------ Dataset

-- ==== Sys2Proof/Machine/Commands.lean ====
section
/-! DEFINITION. The host commands (`44_host_commands.md`). Each is one atomic transition (`00_scope.md` R13), and none is
issued while a command is executing (R235). -/

namespace Sys2Proof.Machine

/-- A command is taken only when no command is executing (`44_host_commands.md` R235). -/
def whenIdle (s : State) (o : Host.Outcome State Fault Refusal) : Host.Outcome State Fault Refusal :=
  if s.busy then .refused .commandInProgress else o

/-- INIT (`44_host_commands.md` R236): legal in every phase; it gives no result. -/
def execInit (s : State) : Host.Outcome State Fault Refusal :=
  whenIdle s (.next { initRegs s with outcome := .none })

/-- The learned entries a table gives, index `256 + j` for entry `j` (`44_host_commands.md` R240). -/
def tableEntries (i : Nat) : List Entry → List (Nat × Entry)
  | [] => []
  | e :: rest => (i, e) :: tableEntries (i + 1) rest

/-- RESTORE's one structural bound: the table fits the learned slots (`44_host_commands.md` R242). -/
def tableFits (entries : List Entry) (s : State) : Bool := entries.length ≤ s.params.capacity - 256

/-- An accepted table loaded over the INIT state (`44_host_commands.md` R240). -/
def loadTable (entries : List Entry) (s : State) : State :=
  { initRegs s with
    dict := tableEntries 256 entries,
    maxCode := BitVec.ofNat 25 (255 + entries.length),
    codeWidth := BitVec.ofNat 5 s.params.restoreWidth,
    mode := .stringOnly,
    outcome := .accepted }

/-- A refused table: the INIT state in phase Faulted, with DictionaryFull (`44_host_commands.md` R242). -/
def refuseTable (s : State) : State :=
  { enterFaulted .dictionaryFull (initRegs s) with outcome := .restoreFault .dictionaryFull }

/-- RESTORE (`44_host_commands.md` R240, R242). -/
def execRestore (entries : List Entry) (s : State) : Host.Outcome State Fault Refusal :=
  whenIdle s (.next (if tableFits entries s then loadTable entries s else refuseTable s))

/-- The phase a command finds the engine in: `Exhausted` was terminal only for the command that entered it
(`44_host_commands.md` R246). -/
def resumedPhase (s : State) : Phase :=
  if s.phase = .exhausted then (if s.prevCode = noCode s then .awaitingFirstCode else .running) else s.phase

/-- DECODE_CHUNK begins: the cursor at the chunk's first byte (`44_host_commands.md` R245). -/
def beginChunk (chunk : List Byte) (s : State) : State :=
  { s with phase := resumedPhase s, busy := true, chunk := chunk, inPos := 0 }

/-- The status that reports `fault_kind` (`30_encoding.md` R108: the same codes, None meaning `NeedMoreInput`). -/
def statusOf : Option FaultKind → Status
  | none => .needMoreInput
  | some kind => .fault kind

/-- DECODE_CHUNK in phase Faulted: the same fault again, and no effect (`44_host_commands.md` R249). -/
def reportFault (s : State) : State := { s with outcome := .chunk (statusOf s.faultKind) 0 }

/-- DECODE_CHUNK (`44_host_commands.md` R245). -/
def execDecodeChunk (chunk : List Byte) (s : State) : Host.Outcome State Fault Refusal :=
  whenIdle s
    (if s.phase = .faulted then .next (reportFault s)
     else engineLoop (enoughIterations (beginChunk chunk s)) (beginChunk chunk s))

/-- The reserved command code 3: not a command, and an implementation must ignore it (`30_encoding.md` R107). -/
def execReservedCmd3 (s : State) : Host.Outcome State Fault Refusal := .next s

end Sys2Proof.Machine
end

------------

*Exercise details*:
Using the entries above, output exactly the lines between the line holding "def tableEntries (i" and the line holding "RESTORE's one structural", end lines included, and nothing more.

*Exercise result*:
def tableEntries (i : Nat) : List Entry → List (Nat × Entry)
  | [] => []
  | e :: rest => (i, e) :: tableEntries (i + 1) rest

/-- RESTORE's one structural bound: the table fits the learned slots (`44_host_commands.md` R242). -/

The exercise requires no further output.